What you should do →
From the entries that follow, extract each line holding the string "checkpointStart".

Study material →
/-- JOURNAL_FLUSH (R276, R278, R279): a pair's open sector, completed with PAD records, is written to both of its surfaces
in ring order; `good0` and `good1` say whether each write was good. Its INTENTs then let member writes go; a pair one of
whose surfaces failed is broken. -/
def journalFlush (pair : Fin 16) (good0 good1 : Bool) (s : State) : State :=
  let s := s.checkRoles
  match s.red.pairs.find? fun p => p.1 == pair.val with
  | none => s
  | some (i, p) =>
    match p.sector with
    | [] => s
    | r :: rs =>
      let s := s.padRecords (31 - rs.length)
      let s := if good0 then s.emit (.landing p.s0 p.pos 2) else s
      let s := if good1 then s.emit (.landing p.s1 p.pos 2) else s
      if good0 ∧ good1 then
        let now := (r :: rs).take 32
        let s := match p.debits with
          | h :: _ => s.sectorDone h
          | [] => s
        let ok := (now.filter fun x => x.ty == 1 && decide (1 ≤ x.filled)).map fun x => (x.bsid, x.slot)
        s.setRed { s.red with
          ready := s.red.ready ++ ok
          pairs := smPut s.red.pairs i { p with
            sector := (r :: rs).drop 32, pos := if p.pos = 16399 then 16 else p.pos + 1, prev := r.jseq
            ends := p.ends ++ [(now.getLast?.getD r).jseq], debits := p.debits.drop 1 } }
      else s.newPair i

/-- JOURNAL_FLUSH. -/
def execJournalFlush (pair : Fin 16) (good0 good1 : Bool) (s : State) : Result := clocked s (journalFlush pair good0 good1 s)

/-- BITMAP_CLEAR (R291): a bit clears once no stripe of its region has an unresolved INTENT; its sector goes to the homes when it is
next written, or at the next checkpoint commit. -/
def bitmapClear (region : BitVec 23) (s : State) : State :=
  let s := s.recordDone
  let n := region.toNat
  let busy := (s.red.open_ ++ s.red.resync).any fun p => match s.bandSet p.1 with
    | some x => ((bsBits x) p.1 p.2).contains n
    | none => false
  if busy ∨ ! s.red.dirty.contains n then s
  else s.setRed { s.red with
    dirty := s.red.dirty.filter (· ≠ n), bmapStale := (n / 32768) :: s.red.bmapStale.filter (· ≠ n / 32768) }

/-- BITMAP_CLEAR. -/
def execBitmapClear (region : BitVec 23) (s : State) : Result := clocked s (bitmapClear region s)

/-! ### Member failures (R294 to R296) -/

/-- PROBCNT counts the probations of the last 24 hours (R296). -/
def State.showProbs (s : State) (k : Nat) : State :=
  let l := (smGet [] s.red.probAt k).filter fun t => decide (s.now < t + 86400 * 10 ^ 9)
  (s.setRed { s.red with probAt := smPut s.red.probAt k l }).wr (PRZ_ARM_PROBCNT k) (min 15 l.length)

/-- SLOW_MEMBER (R295): an operation released to the slice, or its seek, has not completed within TMO. The late operation
goes on; firmware sets SUSPECT, or FAILED where PROBCNT has reached PMAX (R294). -/
def slowMember (k : Slice) (s : State) : State :=
  let outstanding := (s.schedS k).released.isSome || ! (s.sliceS k).ops.isEmpty
  if ¬ s.on PRZ_GCTL_SLOWEN ∨ ¬ outstanding ∨ (s.calS k).running.isSome then s
  else
    let s := ((s.put (PRZ_ARM_SLOW k) true).bump (PRZ_ARM_TMOCNT k)).event 9 .prismLost 2 k
    let s := s.showProbs k
    if s.rd PRZ_PROB_PMAX ≤ s.rd (PRZ_ARM_PROBCNT k) then s.failArms [k] else s.suspectArms [k]

/-- SLOW_MEMBER. -/
def execSlowMember (k : Slice) (s : State) : Result := clocked s (slowMember k s)

/-- REATTACH_TIMEOUT (R294): a bay has not been attached again, and both arms are FAILED. -/
def reattachTimeout (b : Bay) (s : State) : State :=
  if s.on (BL_CTL_ATTACHED b) then s
  else s.changeArms [2 * b, 2 * b + 1] (fun x => x == armSuspect || x == armProbation) armFailed

/-- REATTACH_TIMEOUT. -/
def execReattachTimeout (b : Bay) (s : State) : Result := clocked s (reattachTimeout b s)

/-! ### Checkpoints and recovery (R271 to R273, R277, R292) -/

/-- A checkpoint is due (R271): CKPT_INT has passed since the last was started, or a journal ring is 75 % full. -/
def State.ckptDue (s : State) : Bool :=
  decide (s.red.ckptAt + s.rd (CFG_PARAM_VALUE 13) * 10 ^ 9 ≤ s.now) || s.red.pairs.any fun p => decide (3 * 16384 ≤ 4 * p.2.ends.length)

/-- CHECKPOINT_START (R271): none while one is being written. -/
def checkpointStart (s : State) : State :=
  if s.red.running.isSome ∨ ¬ s.ckptDue then s
  else s.setRed { s.red with running := some (s.red.committed + 1, s.red.releasing, s.vwNat 27), ckptAt := s.now }

/-- CHECKPOINT_START. -/
def execCheckpointStart (s : State) : Result := clocked s (checkpointStart s)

Response to the task →
def checkpointStart (s : State) : State :=
def execCheckpointStart (s : State) : Result := clocked s (checkpointStart s)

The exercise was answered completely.